Sisko retira un petit cube argenté luisant de la poche de son uniforme - une pastille d'enregistrement - et l'éleva à hauteur de ses yeux.
- Peut-être savez-vous que des menaces ont été proférées contre vous ?
- Tout comme le surmenage, commandant, elles font partie des risques du métier, affirma-t-elle en demeurant calme en apparence, même si les battements de son cœur s'étaient accélérés. Notre travail ici n'emporte pas l'adhésion unanime des Bajorans. Vous le savez. Quelques-uns des éléments les plus extrémistes aimeraient bien nous voir éclater en mille miettes dans le ciel. Mais nous n'avons pas besoin, dit-elle en haussant les épaules, d'être universellement populaire pour accomplir notre devoir.
- Ces menaces-ci sont différentes. Elles sont dirigées directement contre vous, fit-il observer en faisant jouer la pastille brillante entre ses doigts. Je suis obligé de les rendre au sérieux. Ces individus sont capables de mettre leurs promesses à exécution. Et la véhémence de leur leader indique certainement que votre meurtre constitue une priorité absolue.
- Si vous parlez des Rédemptoristes, commandant, soupira Kira, je suis au courant de tout ce que vous pouvez savoir.
Elle s'étira pour écarter le matelas de la cloison et ouvrit le panneau de sa cachette.
- Si vous écoutez ces enregistrements, vous verrez que mon nom revient à quelques reprises. J'étais déjà sur la liste noire des Rédemptoristes avant d'être affectée à DS9.
-Je suppose, dit Sisko, qui haussa un sourcil en jetant un regard en direction des pastilles, que ce sont des transcriptions des émissions de Hôren Rygis ?
- Évidemment. En tant qu'attachée militaire de Bajor à bord de cette station, je crois qu'il est de mon devoir de me tenir au courant de ce qui se passe sur la planète.

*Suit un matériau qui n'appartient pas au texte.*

-- ==== Sys2Proof/Laws/Flags.lean ====
section
/-! SUPPORT. Laws of the flag register and of the ALU: one lemma says all that `setFlag` does. -/

namespace Sys2Proof.Machine

/-- The byte that `setFlag` leaves in f. -/
def withFlag (v : Byte) (X : FlagBit) (t : Bool) : Byte := if t then v ||| X.mask else v &&& ~~~X.mask

/-- `setFlag` replaces f, by a byte computed from f alone, and nothing else. -/
theorem setFlag_eq_put8 (x : RegisterFile) (X : FlagBit) (t : Bool) : x.setFlag X t = x.put8 .f (withFlag x.f X t) := by
  cases t <;> rfl

theorem readFlag_eq (x : RegisterFile) (X : FlagBit) : x.readFlag X = ((x.f &&& X.mask) != 0) := rfl

@[simp] theorem withFlag_true (v : Byte) (X : FlagBit) : withFlag v X true = v ||| X.mask := rfl

@[simp] theorem withFlag_false (v : Byte) (X : FlagBit) : withFlag v X false = v &&& ~~~X.mask := rfl

@[simp] theorem read8_f (x : RegisterFile) : x.read8 .f = x.f := rfl

/-- All four flags written, the low nibble kept. -/
def withFlags (v : Byte) (z n h cy : Bool) : Byte :=
  withFlag (withFlag (withFlag (withFlag v .z z) .n n) .h h) .c cy

/-- Committing a result replaces f and the destination, and nothing else. -/
theorem commit_eq (x : RegisterFile) (dst : GReg) (r : AluResult) :
    x.commit dst r = (x.put8 .f (withFlags x.f r.z r.n r.h r.cy)).put8 dst.toReg8 r.res := by
  simp only [RegisterFile.commit, setFlag_eq_put8, put8_put8, RegisterFile.write8, assign8_toNat]
  rfl

/-- The wrapped sum as a byte. -/
theorem add8_res_eq_add (op1 op2 : Byte) : (alu .add8 op1 op2).res = op1 + op2 := by
  apply BitVec.eq_of_toNat_eq
  simp [alu, add8]

/-- `ADD A, B` replaces a and f, and nothing else. -/
theorem addAB_eq (x : RegisterFile) :
    addAB x = { x with
      a := x.a + x.b
      f := withFlags x.f (alu .add8 x.a x.b).z (alu .add8 x.a x.b).n (alu .add8 x.a x.b).h (alu .add8 x.a x.b).cy } := by
  rw [addAB, commit_eq, add8_res_eq_add]
  rfl

end Sys2Proof.Machine
end

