-- ==== Sys2Proof/Config.lean ====
section
/-! DEFINITION. What an implementation fixes: the size of the opcode range and the OPEN parameters of 00_scope.md R8,
as plain data. `SEEDS`, the third of them, is host-side and an argument of `fingerprint` (Machine/HostSide.lean). -/

namespace Sys2Proof

/-- `NUM_OPCODES` (00_scope.md R7). -/
def numOpcodes : Nat := 386

/-- `OOR_POLICY` (60_exceptions.md R117): what an out-of-range opcode does. -/
inductive OorPolicy where
  /-- The opcode raises `IllegalOpcode` (R115). -/
  | fault
  /-- The opcode changes nothing (R117). -/
  | inert
  deriving DecidableEq, Repr

/-- The parameters a model takes as arguments (00_scope.md R8). -/
structure Params where
  /-- `SLL_REG_MAP` (30_encoding.md R47): the register of each of the seven SLL opcodes. -/
  sllRegMap : Vector Reg7 7
  oorPolicy : OorPolicy
  deriving DecidableEq, Repr

/-- The spec's defaults: `i -> ORD_R[(i + 1) mod 7]` (R47) and `fault` (R117). -/
def Params.default : Params where
  sllRegMap := #v[.c, .d, .e, .h, .l, .a, .b]
  oorPolicy := .fault

end Sys2Proof
end

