-- ==== Sys2Proof/Machine/Ops.lean ====
section
/-! DEFINITION. Named operations over the whole state: writing a result with its flags, taking the one exception, leaving
it, and the host's load and read operations. There is no memory operation: the block has no memory (20_memory.md R28). -/

namespace Sys2Proof.Machine

/-! ### Writing a result -/

/-- `reg8[r] <- res ; F <- flags`, one transition (70_reset_and_hazards.md R132). -/
def putOut8 (r : Reg7) (o : Out8) (s : State) : State := setFlags o.flags (setReg8 r o.res s)

/-- `pair[HL] <- res ; F <- flags`. -/
def putOutHl (o : Out16) (s : State) : State := setFlags o.flags (setPair .hl o.res s)

/-! ### The exception -/

/-- Taking `IllegalOpcode` (60_exceptions.md R115, R120): the fault latch is set with the opcode and nothing else is
written; there is no saved context, mode, vector or handler. -/
def raiseIllegalOpcode (opcode : Word) (s : State) : State := { s with fault := { valid := true, opcode := opcode } }

/-- What an out-of-range opcode does under `OOR_POLICY` (60_exceptions.md R114, R117). -/
def outOfRange (opcode : Word) (s : State) : State :=
  match s.params.oorPolicy with
  | .fault => raiseIllegalOpcode opcode s
  | .inert => s

/-- Host operation `reset` (70_reset_and_hazards.md R129), the only way out of the exception (60_exceptions.md R116,
R120): the block's state becomes the state after reset; the parameters and the host's own lists are no state of the
block and stay. -/
def hostReset (s : State) : State :=
  { State.reset with params := s.params, inputs := s.inputs, replies := s.replies }

/-! ### The host's loads and reads -/

/-- The image of the registers, in the order of 20_memory.md R30. -/
def imageOf (s : State) : Image := #v[s.a, s.f, s.b, s.c, s.d, s.e, s.h, s.l, lowByte s.sp, highByte s.sp]

/-- Host operation `load_state` (60_exceptions.md R121): every register is written from the image, any byte is accepted
for `F` (10_state.md R18), and `FAULT` is unchanged. -/
def loadImage (m : Image) (s : State) : State :=
  { s with
    a := m[0], f := m[1], b := m[2], c := m[3], d := m[4], e := m[5], h := m[6], l := m[7]
    sp := joinBytes m[9] m[8]
    loaded := true }

/-- Hand a reply to the host; the block itself is unchanged (60_exceptions.md R121, 20_memory.md R33). -/
def reply (r : Reply) (s : State) : State := { s with replies := s.replies ++ [r] }

/-- Host operation `read_state` (60_exceptions.md R121). -/
def readState (s : State) : State := reply (.state (imageOf s)) s

/-- Host operation `read_fault` (60_exceptions.md R121). -/
def readFault (s : State) : State := reply (.fault s.fault) s

/-- The host's next operation and the state once it has been taken; none when the host presents nothing. -/
def takeInput (s : State) : Option (HostOp × State) :=
  match s.inputs with
  | [] => none
  | op :: rest => some (op, { s with inputs := rest })

end Sys2Proof.Machine
end

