theorem witness_DecodeInvertsEncode : Instr.sllA.wellFormed Params.default = true ∧
    (Instr.ldAImm 0xFF).wellFormed mapOfB = true := by decide

theorem witness_OpcodesAndInstructionsCorrespond : Params.default.wellFormed = true ∧
    (Presented.mk 385 0).wellFormed = true ∧ decode Params.default ⟨385, 0⟩ = .instr .sbcHlSp ∧
    decode Params.default ⟨385, 9⟩ = .instr .sbcHlSp := by decide

theorem witness_OpcodesFollowTheFormulas : Params.default.wellFormed = true := by decide

theorem witness_OnlyTheImmediateLoadsConsumeTheImmediate_ignoring :
    ([48#16, 56#16, 373#16, 378#16, 65535#16].all fun o =>
      decide (¬ (49 ≤ o.toNat ∧ o.toNat < 56) ∧ ¬ (374 ≤ o.toNat ∧ o.toNat < 378))) = true := by decide

theorem witness_OnlyTheImmediateLoadsConsumeTheImmediate_consuming :
    (49 ≤ (49#16).toNat ∧ (55#16).toNat < 56) ∧ (374 ≤ (374#16).toNat ∧ (377#16).toNat < 378) ∧
      decode Params.default ⟨55, 0x12FF⟩ = .instr (.ldLImm 0xFF) ∧
      decode Params.default ⟨377, 0x12FF⟩ = .instr (.ldSpImm 0x12FF) := by decide

/-- Decimal 19 in A and 27 in B, carry set. -/
def decimalState : State := st 0x19 0x01 0x27 0 0 0 0 0 0

theorem witness_DecimalAdditionByAdjust : decimalState.a = bcd (19 : Fin 100).val ∧
    regValue decimalState .b = bcd (27 : Fin 100).val := by decide

theorem witness_DecimalSubtractionByAdjust : decimalState.a = bcd (19 : Fin 100).val ∧
    regValue decimalState .b = bcd (27 : Fin 100).val := by decide

theorem witness_NineRotatesThroughCarryRestore : Instr.rra = .rla ∨ Instr.rra = .rra := by decide

/-- The opcode lies in one of the ranges of the flagless instructions. -/
def flagless (o : Nat) : Bool := decide (o < 56 ∨ o = 135 ∨ (248 ≤ o ∧ o < 368) ∨ (372 ≤ o ∧ o < 378))

theorem witness_FlaglessInstructionsKeepFlags :
    (flagless 0 && flagless 55 && flagless 135 && flagless 248 && flagless 367 && flagless 372 && flagless 377) = true ∧
      decode s1.params ⟨55, 0⟩ = .instr (.ldLImm 0) ∧ exec (.ldLImm 0) s1 = .next { s1 with l := 0 } :=
  ⟨by decide, by decide, rfl⟩

theorem witness_OnlyNamedInstructionsTouchSp_writer : ¬ ReadsSp .ldSpHl ∧ WritesSp .ldSpHl ∧
    ∃ t, exec .ldSpHl s1 = .next t := ⟨by simp [ReadsSp], by simp [WritesSp], _, rfl⟩

theorem witness_OnlyNamedInstructionsTouchSp_other : ¬ ReadsSp .addHlBc ∧ ¬ WritesSp .addHlBc ∧
    ∃ t, exec .addHlBc s1 = .next t := ⟨by simp [ReadsSp], by simp [WritesSp], _, rfl⟩

theorem witness_UndocumentedFlagsAreNotInputs : (0x28 : Byte) &&& 0xD7 = s1.f &&& 0xD7 ∧ (0x28 : Byte) ≠ s1.f ∧
    ∃ t, exec .daa s1 = .next t := ⟨by decide, by decide, _, rfl⟩

theorem witness_FingerprintLaysOutEightEndImages :
    ∀ x ∈ [Presented.mk 49 5, ⟨118, 0⟩], x.wellFormed = true := by decide

end Sys2Proof.Tests
end

section
/-! What each family's operation is, and that the families are all there is (30_encoding.md R45). The statements over
all instructions are proved from these, by family, and not constructor by constructor. -/

namespace Sys2Proof.Machine

open Sys2Proof.Laws

/-! ### The meaning of an instruction named by its operands -/

@[simp] theorem exec_ldOf (dst src : Reg7) (s : State) : exec (ldOf dst src) s = .next (loadReg dst src s) := by
  cases dst <;> cases src <;> rfl
@[simp] theorem exec_ldImmOf (dst : Reg7) (n : Byte) (s : State) : exec (ldImmOf dst n) s = .next (loadImm dst n s) := by
  cases dst <;> rfl
@[simp] theorem exec_addOf (r : Reg7) (s : State) : exec (addOf r) s = .next (aluAdd r s) := by cases r <;> rfl
@[simp] theorem exec_adcOf (r : Reg7) (s : State) : exec (adcOf r) s = .next (aluAdc r s) := by cases r <;> rfl
@[simp] theorem exec_subOf (r : Reg7) (s : State) : exec (subOf r) s = .next (aluSub r s) := by cases r <;> rfl
@[simp] theorem exec_sbcOf (r : Reg7) (s : State) : exec (sbcOf r) s = .next (aluSbc r s) := by cases r <;> rfl
@[simp] theorem exec_andOf (r : Reg7) (s : State) : exec (andOf r) s = .next (aluAnd r s) := by cases r <;> rfl
@[simp] theorem exec_xorOf (r : Reg7) (s : State) : exec (xorOf r) s = .next (aluXor r s) := by cases r <;> rfl
@[simp] theorem exec_orOf (r : Reg7) (s : State) : exec (orOf r) s = .next (aluOr r s) := by cases r <;> rfl
@[simp] theorem exec_cpOf (r : Reg7) (s : State) : exec (cpOf r) s = .next (aluCp r s) := by cases r <;> rfl
@[simp] theorem exec_incOf (r : Reg7) (s : State) : exec (incOf r) s = .next (incReg r s) := by cases r <;> rfl
@[simp] theorem exec_decOf (r : Reg7) (s : State) : exec (decOf r) s = .next (decReg r s) := by cases r <;> rfl
@[simp] theorem exec_rlcOf (r : Reg7) (s : State) : exec (rlcOf r) s = .next (rotateReg rlcOut r s) := by cases r <;> rfl
@[simp] theorem exec_rrcOf (r : Reg7) (s : State) : exec (rrcOf r) s = .next (rotateReg rrcOut r s) := by cases r <;> rfl
@[simp] theorem exec_rlOf (r : Reg7) (s : State) : exec (rlOf r) s = .next (rotateReg (rlOut (carryIn s)) r s) := by
  cases r <;> rfl
@[simp] theorem exec_rrOf (r : Reg7) (s : State) : exec (rrOf r) s = .next (rotateReg (rrOut (carryIn s)) r s) := by
  cases r <;> rfl
@[simp] theorem exec_slaOf (r : Reg7) (s : State) : exec (slaOf r) s = .next (rotateReg slaOut r s) := by cases r <;> rfl
@[simp] theorem exec_sraOf (r : Reg7) (s : State) : exec (sraOf r) s = .next (rotateReg sraOut r s) := by cases r <;> rfl
@[simp] theorem exec_srlOf (r : Reg7) (s : State) : exec (srlOf r) s = .next (rotateReg srlOut r s) := by cases r <;> rfl
@[simp] theorem exec_sllOf (r : Reg7) (s : State) : exec (sllOf r) s = .next (rotateReg sllOut r s) := by cases r <;> rfl
@[simp] theorem exec_bitOf (b : Fin 8) (r : Reg7) (s : State) : exec (bitOf b r) s = .next (testBitOf b r s) := by
  fin_cases b <;> cases r <;> rfl
@[simp] theorem exec_resOf (b : Fin 8) (r : Reg7) (s : State) : exec (resOf b r) s = .next (resetBitOf b r s) := by
  fin_cases b <;> cases r <;> rfl
@[simp] theorem exec_setOf (b : Fin 8) (r : Reg7) (s : State) : exec (setOf b r) s = .next (setBitOf b r s) := by
  fin_cases b <;> cases r <;> rfl
@[simp] theorem exec_incPairOf (p : Pair) (s : State) : exec (incPairOf p) s = .next (incPair p s) := by cases p <;> rfl
@[simp] theorem exec_decPairOf (p : Pair) (s : State) : exec (decPairOf p) s = .next (decPair p s) := by cases p <;> rfl
@[simp] theorem exec_addHlOf (p : Pair) (s : State) : exec (addHlOf p) s = .next (addHl p s) := by cases p <;> rfl
@[simp] theorem exec_adcHlOf (p : Pair) (s : State) : exec (adcHlOf p) s = .next (adcHl p s) := by cases p <;> rfl
@[simp] theorem exec_sbcHlOf (p : Pair) (s : State) : exec (sbcHlOf p) s = .next (sbcHl p s) := by cases p <;> rfl
@[simp] theorem exec_ldPairImmOf (p : Pair) (nn : Word) (s : State) :
    exec (ldPairImmOf p nn) s = .next (loadPairImm p nn s) := by
  cases p <;> rfl

/-! ### The families -/

/-- The instruction is one of its family and performs the family's operation on its operands. -/
inductive Performs : Instr → (State → State) → Prop where
  | ld (dst src : Reg7) : Performs (ldOf dst src) (loadReg dst src)
  | ldImm (dst : Reg7) (n : Byte) : Performs (ldImmOf dst n) (loadImm dst n)
  | add (r : Reg7) : Performs (addOf r) (aluAdd r)
  | adc (r : Reg7) : Performs (adcOf r) (aluAdc r)
  | sub (r : Reg7) : Performs (subOf r) (aluSub r)
  | sbc (r : Reg7) : Performs (sbcOf r) (aluSbc r)
  | and (r : Reg7) : Performs (andOf r) (aluAnd r)
  | xor (r : Reg7) : Performs (xorOf r) (aluXor r)
  | or (r : Reg7) : Performs (orOf r) (aluOr r)
  | cp (r : Reg7) : Performs (cpOf r) (aluCp r)
  | inc (r : Reg7) : Performs (incOf r) (incReg r)
  | dec (r : Reg7) : Performs (decOf r) (decReg r)
  | rlca : Performs .rlca (rotateA rlcaOut)
  | rrca : Performs .rrca (rotateA rrcaOut)
  | rla : Performs .rla fun s => rotateA (rlaOut (carryIn s)) s
  | rra : Performs .rra fun s => rotateA (rraOut (carryIn s)) s
  | daa : Performs .daa decimalAdjust
  | cpl : Performs .cpl complementA
  | scf : Performs .scf setCarry
  | ccf : Performs .ccf complementCarry
  | neg : Performs .neg negateA
  | nop : Performs .nop noOperation
  | rlc (r : Reg7) : Performs (rlcOf r) (rotateReg rlcOut r)
  | rrc (r : Reg7) : Performs (rrcOf r) (rotateReg rrcOut r)
  | rl (r : Reg7) : Performs (rlOf r) fun s => rotateReg (rlOut (carryIn s)) r s
  | rr (r : Reg7) : Performs (rrOf r) fun s => rotateReg (rrOut (carryIn s)) r s
  | sla (r : Reg7) : Performs (slaOf r) (rotateReg slaOut r)
  | sra (r : Reg7) : Performs (sraOf r) (rotateReg sraOut r)
  | srl (r : Reg7) : Performs (srlOf r) (rotateReg srlOut r)
  | sll (r : Reg7) : Performs (sllOf r) (rotateReg sllOut r)
  | bit (b : Fin 8) (r : Reg7) : Performs (bitOf b r) (testBitOf b r)
  | res (b : Fin 8) (r : Reg7) : Performs (resOf b r) (resetBitOf b r)
  | set (b : Fin 8) (r : Reg7) : Performs (setOf b r) (setBitOf b r)
  | incPair (p : Pair) : Performs (incPairOf p) (incPair p)
  | decPair (p : Pair) : Performs (decPairOf p) (decPair p)
  | addHl (p : Pair) : Performs (addHlOf p) (addHl p)
  | exDeHl : Performs .exDeHl exchangeDeHl
  | ldSpHl : Performs .ldSpHl loadSpHl
  | ldPairImm (p : Pair) (nn : Word) : Performs (ldPairImmOf p nn) (loadPairImm p nn)
  | adcHl (p : Pair) : Performs (adcHlOf p) (adcHl p)
  | sbcHl (p : Pair) : Performs (sbcHlOf p) (sbcHl p)

/-- `Performs` says what `exec` does: every instruction completes with its family's operation. -/
theorem exec_of_performs {i : Instr} {op : State → State} (h : Performs i op) (s : State) : exec i s = .next (op s) := by
  cases h with
  | rlca | rrca | rla | rra | daa | cpl | scf | ccf | neg | nop | exDeHl | ldSpHl => rfl
  | _ => simp

/-! ### Every instruction belongs to a family -/

theorem performs_aluOps (k : Fin 8) (r : Reg7) : ∃ op, Performs (aluOps.get k r) op := by
  match k with
  | 0 => exact ⟨_, .add r⟩
  | 1 => exact ⟨_, .adc r⟩
  | 2 => exact ⟨_, .sub r⟩
  | 3 => exact ⟨_, .sbc r⟩
  | 4 => exact ⟨_, .and r⟩
  | 5 => exact ⟨_, .xor r⟩
  | 6 => exact ⟨_, .or r⟩
  | 7 => exact ⟨_, .cp r⟩

theorem performs_miscOps (k : Fin 10) : ∃ op, Performs (miscOps.get k) op := by
  match k with
  | 0 => exact ⟨_, .rlca⟩
  | 1 => exact ⟨_, .rrca⟩
  | 2 => exact ⟨_, .rla⟩
  | 3 => exact ⟨_, .rra⟩
  | 4 => exact ⟨_, .daa⟩
  | 5 => exact ⟨_, .cpl⟩
  | 6 => exact ⟨_, .scf⟩
  | 7 => exact ⟨_, .ccf⟩
  | 8 => exact ⟨_, .neg⟩
  | 9 => exact ⟨_, .nop⟩

theorem performs_rotOps (k : Fin 7) (r : Reg7) : ∃ op, Performs (rotOps.get k r) op := by
  match k with
  | 0 => exact ⟨_, .rlc r⟩
  | 1 => exact ⟨_, .rrc r⟩
  | 2 => exact ⟨_, .rl r⟩
  | 3 => exact ⟨_, .rr r⟩
  | 4 => exact ⟨_, .sla r⟩
  | 5 => exact ⟨_, .sra r⟩
  | 6 => exact ⟨_, .srl r⟩

theorem performs_bitOps (k : Fin 3) (b : Fin 8) (r : Reg7) : ∃ op, Performs (bitOps.get k b r) op := by
  match k with
  | 0 => exact ⟨_, .bit b r⟩
  | 1 => exact ⟨_, .res b r⟩
  | 2 => exact ⟨_, .set b r⟩
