-- ==== Sys2Proof/Syntax.lean ====
section
/-! DEFINITION. The syntax: the nine host commands and the reserved command words (R57, R59), the eight wire frames
(R55), and the two kinds of code word that carry them. -/

namespace Sys2Proof

/-- The eight SPI frames the block can send, named by their wire opcodes (R55, R56). -/
inductive WireOp where
  | wren | wrdi | rdsr | wrsr | read | write | rdid | sleep
  deriving DecidableEq, Repr

/-- What the sequencer latches in `s.op`: one of nine commands, or ILLEGAL (R26). -/
inductive Op where
  | wren | wrdi | rdsr | wrsr | read | write | rdid | sleep | writePage | illegal
  deriving DecidableEq, Repr

/-- The instructions: one constructor per row of the opcode table. The nine host commands are written to CMD; the eight
`wire…` rows are frames, selected by the first byte the block sends in a chip-select transaction; `illegal w` is a
reserved command word `w`. No command carries an operand: operands come from registers (R54, R60). -/
inductive Instr where
  | wren | wrdi | rdsr | wrsr | read | write | rdid | sleep | writePage
  | wireWren | wireWrdi | wireRdsr | wireWrsr | wireRead | wireWrite | wireRdid | wireSleep
  | illegal (w : Word)
  deriving DecidableEq, Repr

/-- A code word of one of the two encodings: a 32-bit CMD word (R54), or the opcode byte of a frame (R55). -/
inductive Code where
  | cmd (w : Word)
  | wire (b : Byte)
  deriving DecidableEq, Repr

/-- The frame instruction of a wire opcode. -/
def WireOp.instr : WireOp → Instr
  | .wren => .wireWren
  | .wrdi => .wireWrdi
  | .rdsr => .wireRdsr
  | .wrsr => .wireWrsr
  | .read => .wireRead
  | .write => .wireWrite
  | .rdid => .wireRdid
  | .sleep => .wireSleep

/-- The command whose body is that one frame (R57: every command but WRITE_PAGE is a single frame). -/
def WireOp.command : WireOp → Op
  | .wren => .wren
  | .wrdi => .wrdi
  | .rdsr => .rdsr
  | .wrsr => .wrsr
  | .read => .read
  | .write => .write
  | .rdid => .rdid
  | .sleep => .sleep

/-- The instruction the sequencer runs for a latched command. ILLEGAL keeps no word (R26), so the word here is a
representative; the meaning of `illegal` does not depend on it (R88). -/
def Op.instr : Op → Instr
  | .wren => .wren
  | .wrdi => .wrdi
  | .rdsr => .rdsr
  | .wrsr => .wrsr
  | .read => .read
  | .write => .write
  | .rdid => .rdid
  | .sleep => .sleep
  | .writePage => .writePage
  | .illegal => .illegal 0

/-- What the latch `s.op` records of a decoded command word (R26, R58). The frame rows are no command words: `none`. -/
def Instr.op? : Instr → Option Op
  | .wren => some .wren
  | .wrdi => some .wrdi
  | .rdsr => some .rdsr
  | .wrsr => some .wrsr
  | .read => some .read
  | .write => some .write
  | .rdid => some .rdid
  | .sleep => some .sleep
  | .writePage => some .writePage
  | .illegal _ => some .illegal
  | .wireWren | .wireWrdi | .wireRdsr | .wireWrsr | .wireRead | .wireWrite | .wireRdid | .wireSleep => none

/-- The frame of a frame row; the command rows have none. -/
def Instr.wire? : Instr → Option WireOp
  | .wireWren => some .wren
  | .wireWrdi => some .wrdi
  | .wireRdsr => some .rdsr
  | .wireWrsr => some .wrsr
  | .wireRead => some .read
  | .wireWrite => some .write
  | .wireRdid => some .rdid
  | .wireSleep => some .sleep
  | .wren | .wrdi | .rdsr | .wrsr | .read | .write | .rdid | .sleep | .writePage | .illegal _ => none

end Sys2Proof
end

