/-- R87: the raw WRITE, the command and its frame `02 addrHi addrLo` and the LEN bytes of WRBUF in order. That `s.wel`
changes in the completing step, as R80 and R82 say and against R45, is the model's choice (log 20). -/
def Obligations.WriteSendsItsFrame : Prop :=
  ∀ (i : Instr) (s : State), i = .write ∨ i = .wireWrite → s.op = .write → s.phase = .framing → s.frame = .write →
    (s.pos = 0 → exec i s = .next { s with
      csN := false, isOpen := true, sclk := false, mosi := false, pos := 1
      device := s.device.csDown, trace := .csDown :: s.trace }) ∧
    (∀ o : Byte, (s.pos = 1 ∧ o = 0x02) ∨ (s.pos = 2 ∧ o = s.addr.extractLsb' 8 8) ∨
        (s.pos = 3 ∧ o = s.addr.extractLsb' 0 8) ∨
        (4 ≤ s.pos ∧ s.pos < 4 + s.len.toNat ∧ o = s.wrByte (s.pos - 4)) →
      exec i s = .next { s with
        sclk := false, mosi := false, pos := s.pos + 1
        device := s.device.receive o, draws := s.nextDraws, trace := .sent o :: s.trace }) ∧
    (s.pos = 4 + s.len.toNat → exec i s = .next { s with
      csN := true, isOpen := false, sclk := false, mosi := false, pos := 0
      device := s.device.csUp, trace := .csUp :: s.trace
      wel := .clear, result := .ok, done := true, busy := false, phase := .idle })

/-- R90: READ, the command and its frame `03 addrHi addrLo` then LEN reads; byte `j` goes to RDBUF[j] in the step of its
`Xfer`, every other byte of RDBUF keeps its value. That `s.wel` changes in the completing step, as R80 and R82 say and
against R45, is the model's choice (log 20). -/
def Obligations.ReadSendsItsFrame : Prop :=
  ∀ (i : Instr) (s : State), i = .read ∨ i = .wireRead → s.op = .read → s.phase = .reading → s.frame = .read →
    (s.pos = 0 → exec i s = .next { s with
      csN := false, isOpen := true, sclk := false, mosi := false, pos := 1
      device := s.device.csDown, trace := .csDown :: s.trace }) ∧
    (∀ o : Byte, (s.pos = 1 ∧ o = 0x03) ∨ (s.pos = 2 ∧ o = s.addr.extractLsb' 8 8) ∨
        (s.pos = 3 ∧ o = s.addr.extractLsb' 0 8) →
      exec i s = .next { s with
        sclk := false, mosi := false, pos := s.pos + 1
        device := s.device.receive o, draws := s.nextDraws, trace := .sent o :: s.trace }) ∧
    (∀ j, j < s.len.toNat → j < 1024 → s.pos = 4 + j → ∃ b, exec i s = .next { s with
        sclk := false, mosi := false, pos := s.pos + 1, rdbuf := b
        device := s.device.receive 0x00, draws := s.nextDraws, trace := .exchanged 0x00 s.misoByte :: s.trace } ∧
      ∀ x, Memory.read (Config.powerOnRdbuf s.powerOns) b x = if x = j then s.misoByte else s.rdByte x) ∧
    (s.pos = 4 + s.len.toNat → exec i s = .next { s with
      csN := true, isOpen := false, sclk := false, mosi := false, pos := 0
      device := s.device.csUp, trace := .csUp :: s.trace
      wel := if s.wel = .clear then .clear else .requested
      result := .ok, done := true, busy := false, phase := .idle })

- Dans ce cas, pourquoi les cacher ?
- En théorie, suivant les mesures d'urgence toujours en vigueur, il est interdit à un Bajoran de posséder ce matériel.
- Vous auriez pu être exemptée de cette interdiction.
- C'est plus simple de ne pas faire de vagues. Pourquoi risquer de ne pas être comprise par les autres ?
- Vous êtes donc au courant, déduisit Sisko, toujours soupçonneux, de l'animosité entretenue de longue date envers vous par Hëren Rygis ... et vous avez quand même sanctionné la venue de ce groupe de Rédemptoristes à bord.
Leurs regards se rencontrèrent brutalement.
- Et je le referais, commandant. Pour les mêmes raisons que je vous ai données tantôt. Ils sont bajorans, et donc mes frères.
- Hmm, fit Sisko en frottant la pastille de son pouce.
Peut-être que vos sentiments filiaux seraient moins tendres si vous entendiez la plus récente diatribe de Hëren contre vous.
- Qu'est-ce qui vous fait penser que je ne l'ai pas entendue?
- Elle n'a jamais été diffusée. Les forces de sécurité du gouvernement provisoire ont finalement réussi à repérer l'émetteur radio fantôme à partir duquel tous les autres captaient leurs signaux. Ils ont perquisitionné et tout confisqué, ceci inclus, dit-il en lui montrant la plaquette. La date qui y est inscrite indique qu'elle a été enregistrée il n'y a pas longtemps. Disons simplement que Hôren y parle de vous avec une insistance encore jamais démontrée.
- A-t-il été ...
- Capturé? devina Sisko; il secoua la tête. Malheureusement pas. Le mouvement de résistance rédemptoriste est plutôt discret, c'est le moins qu'on puisse dire. Quel que soit le lieu où il se cache à la surface de Bajor, Hëren Rygis continue d'échapper à la capture. Et je ne doute pas qu'il recommencera, dès que les Rédemptoristes auront rebâti leur réseau de diffusion, à vomir son venin dans les oreilles de ses disciples ... et à les exhorter à vous assassiner, finit-il en baissant la voix.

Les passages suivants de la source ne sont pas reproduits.